Intracellular calcium concentration during hypoxia and metabolic inhibition in mammalian ventricular muscle.

D G Allen, C H Orchard
PMCID: PMC1199151  PMID: 6887018

Abstract

Papillary muscles from rats, cats and ferrets were microinjected with aequorin, a photoprotein which emits light as a function of Ca2+ concentration. The effects of hypoxia and different types of metabolic inhibition on intracellular Ca2+ concentration ([ Ca2+]i) and tension were studied. 2. Exposure of the muscle to hypoxia (PO2 less than 5 mmHg) or CN- caused a reversible decrease in developed tension, with no change in the magnitude of the Ca transient associated with each contraction. The rate of decline of the Ca transient was decreased slightly but significantly during these interventions. 3. In half the preparations examined, the initial fall in tension produced by hypoxia was interrupted by a short-lived increase in developed tension.

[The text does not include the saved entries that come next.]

theorem witness_DurationIsElapsedTime :
    4294966996 ≤ 4294967546 ∧ 4294967546 - 4294966996 < 2 ^ Config.tsWidth ∧
    (1000 : Timestamp).toNat ≤ (1550 : Timestamp).toNat ∧ monotone 1000 [⟨1550, .low⟩, ⟨1550, .high⟩] := ⟨by decide, by decide, by decide, by decide, by decide, trivial⟩

theorem witness_LockResult : (at1000 .unlocked 44 packetA).phase = .unlocked := by decide

/-- The first cell, the last cell and the full buffer. -/
theorem witness_AppendResult :
    (at1000 .locked 0 0).phase = .locked ∧ (at1000 .locked 0 0).bitIndex.toNat < Config.packetLength ∧
    (at1000 .locked 43 packetA).bitIndex.toNat < Config.packetLength ∧
    Config.packetLength ≤ (at1000 .locked 44 packetA).bitIndex.toNat ∧
    Config.packetLength ≤ (at1000 .locked 63 packetA).bitIndex.toNat := by decide

theorem witness_AbortResult : (at1000 .locked 0 0).phase = .locked := by decide

theorem witness_IdleRowsResult :
    (at1000 .unlocked 44 packetA).phase = .unlocked ∧ (at1000 .locked 5 0b11111).phase = .locked := by decide

theorem witness_FrameCompleteResult :
    (at1000 .locked 44 packetA).phase = .locked ∧ (at1000 .locked 44 packetA).bitIndex.toNat = Config.packetLength := by decide

theorem witness_TemperatureResult :
    (at1000 .locked 44 packetA).phase = .locked ∧ (at1000 .locked 44 packetA).bitIndex.toNat = Config.packetLength ∧
    (decodeFields (at1000 .locked 44 packetA).buf).measureKind = 0 := by decide

theorem witness_HumidityResult :
    (at1000 .locked 44 packetB).phase = .locked ∧ (at1000 .locked 44 packetB).bitIndex.toNat = Config.packetLength ∧
    (decodeFields (at1000 .locked 44 packetB).buf).measureKind = 14 := by decide

theorem witness_UnrecognizedResult :
    (7 : Nibble) ≠ 0 ∧ (7 : Nibble) ≠ 14 ∧ (at1000 .locked 44 packetD).phase = .locked ∧
    (at1000 .locked 44 packetD).bitIndex.toNat = Config.packetLength ∧
    (decodeFields (at1000 .locked 44 packetD).buf).measureKind = 7 := by decide

theorem witness_DecimalValue :
    recordA.tensDigit.toNat ≤ 9 ∧ recordA.onesDigit.toNat ≤ 9 ∧ recordA.tenthsDigit.toNat ≤ 9 := by decide

theorem witness_RowsRefusedInTheOtherPhase :
    (at1000 .unlocked 0 0).phase = .unlocked ∧ (at1000 .locked 0 0).phase = .locked := by decide

theorem witness_PartialFrameNeverDecoded :
    ¬((at1000 .locked 43 packetA).phase = .locked ∧ (at1000 .locked 43 packetA).bitIndex.toNat = Config.packetLength) ∧
    ¬((at1000 .unlocked 44 packetA).phase = .locked ∧ (at1000 .unlocked 44 packetA).bitIndex.toNat = Config.packetLength) ∧
    (1 : Nibble) ≠ 0 ∧ (1 : Nibble) ≠ 14 := by decide

/-- A humidity frame for TEMPERATURE, a temperature frame for HUMIDITY and for an UNRECOGNIZED row, and a frame of an unrecognized
kind for the row of another such kind. -/
theorem witness_InterpreterRowsRefuseOtherKinds :
    (at1000 .locked 44 packetB).bitIndex.toNat = Config.packetLength ∧
    (decodeFields packetB).measureKind ≠ 0 ∧ (decodeFields packetA).measureKind ≠ 14 ∧
    (1 : Nibble) ≠ 0 ∧ (1 : Nibble) ≠ 14 ∧ (decodeFields packetA).measureKind ≠ 1 ∧
    (15 : Nibble) ≠ 0 ∧ (15 : Nibble) ≠ 14 ∧ (decodeFields packetD).measureKind ≠ 15 ∧
    recognizedKind (decodeFields packetD).measureKind = false := by decide

/-- For the three frame statements (`BufferWrites`, `PhaseAndIndexWrites`, `RowsKeepTheStepsRegisters`): every row answers next
somewhere. -/
theorem witness_rows_complete :
    [Instr.lock, .idleUnlocked].all (fun i => (nextOf (exec i (at1000 .unlocked 44 packetA))).isSome) = true ∧
    [Instr.appendOne, .appendZero, .abort, .idleLocked].all (fun i => (nextOf (exec i (at1000 .locked 5 0))).isSome) = true ∧
    [Instr.frameComplete, .reset, .temperature].all (fun i => (nextOf (exec i (at1000 .locked 44 packetA))).isSome) = true ∧
    (nextOf (exec .humidity (at1000 .locked 44 packetB))).isSome = true ∧
    (nextOf (exec (.unrecognized 7) (at1000 .locked 44 packetD))).isSome = true := by decide

theorem witness_InterpretCases :
    recordA.measureKind = 0 ∧ recordB.measureKind = 14 ∧ recordD.measureKind ≠ 0 ∧ recordD.measureKind ≠ 14 ∧
    ((nextOf (stepWith Config.default (withEdge (at1000 .locked 44 packetA) 1000 .high))).map
      fun t => decide (OutEvent.reading ⟨.fahrenheit, -1246⟩ ∈ t.out)) = some true := by decide

/-- The two ends of the range. -/
theorem witness_ReadingsFitTheirPort :
    interpret ⟨0, 0, 0, 0, 0, 0, 0, 0, 0⟩ = some ⟨.fahrenheit, -5800⟩ ∧
    interpret ⟨0, 0, 0, 0, 15, 15, 15, 0, 0⟩ = some ⟨.fahrenheit, 24170⟩ ∧
    interpret ⟨0, 14, 0, 0, 15, 15, 15, 0, 0⟩ = some ⟨.percent, 16650⟩ := by decide

/-- Packet A with its parity, checksum and redundancy bits turned. -/
theorem witness_UncheckedFieldsDoNotMatter :
    let buf := setCell (setCell (setCell packetA 19 false) 43 false) 32 true
    buf ≠ packetA ∧ (at1000 .locked 44 packetA).phase = .locked ∧
    ∀ i < 44, (8 ≤ i ∧ i < 12) ∨ (20 ≤ i ∧ i < 32) → cell buf i = cell packetA i := by decide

No change in the Ca transient was associated with this increase in tension. 4. After exposure of papillary muscles to glucose-free Tyrode solution for short periods (less than 1 hr), hypoxia and CN- had a similar effect on the magnitude of the light transient and developed tension to section 2 above. After perfusion with glucose-free Tyrode solution for longer periods (greater than 2 hr), hypoxia and CN- caused a greater decrease in developed tension and a marked decrease in the magnitude of the Ca transient. 5. The addition of CN- to papillary muscles which were superfused with Tyrode solution containing 2-deoxyglucose instead of glucose, caused a rapid decrease in the magnitude of the Ca transient and of developed tension. These changes were not fully reversible. 6. In muscles which developed an hypoxic contracture, the resting [Ca2+]i did not rise by more than a factor of 1.4. 7. It is concluded that when glycolysis can proceed, inhibition of oxidative phosphorylation results in a decrease in developed tension with no change in the magnitude of the Ca transient. This decrease in the apparent sensitivity of the contractile proteins to Ca2+ is attributable to the decrease in intracellular pH known to occur in this situation. There may also be a second mechanism tending to reduce the Ca transient under these conditions. 8. During inhibition of glycolysis and oxidative phosphorylation, developed tension falls as a result of decreased Ca transients. This could be because the free energy of hydrolysis of ATP falls below the level required to pump Ca from the myoplasm to the sarcoplasmic reticulum.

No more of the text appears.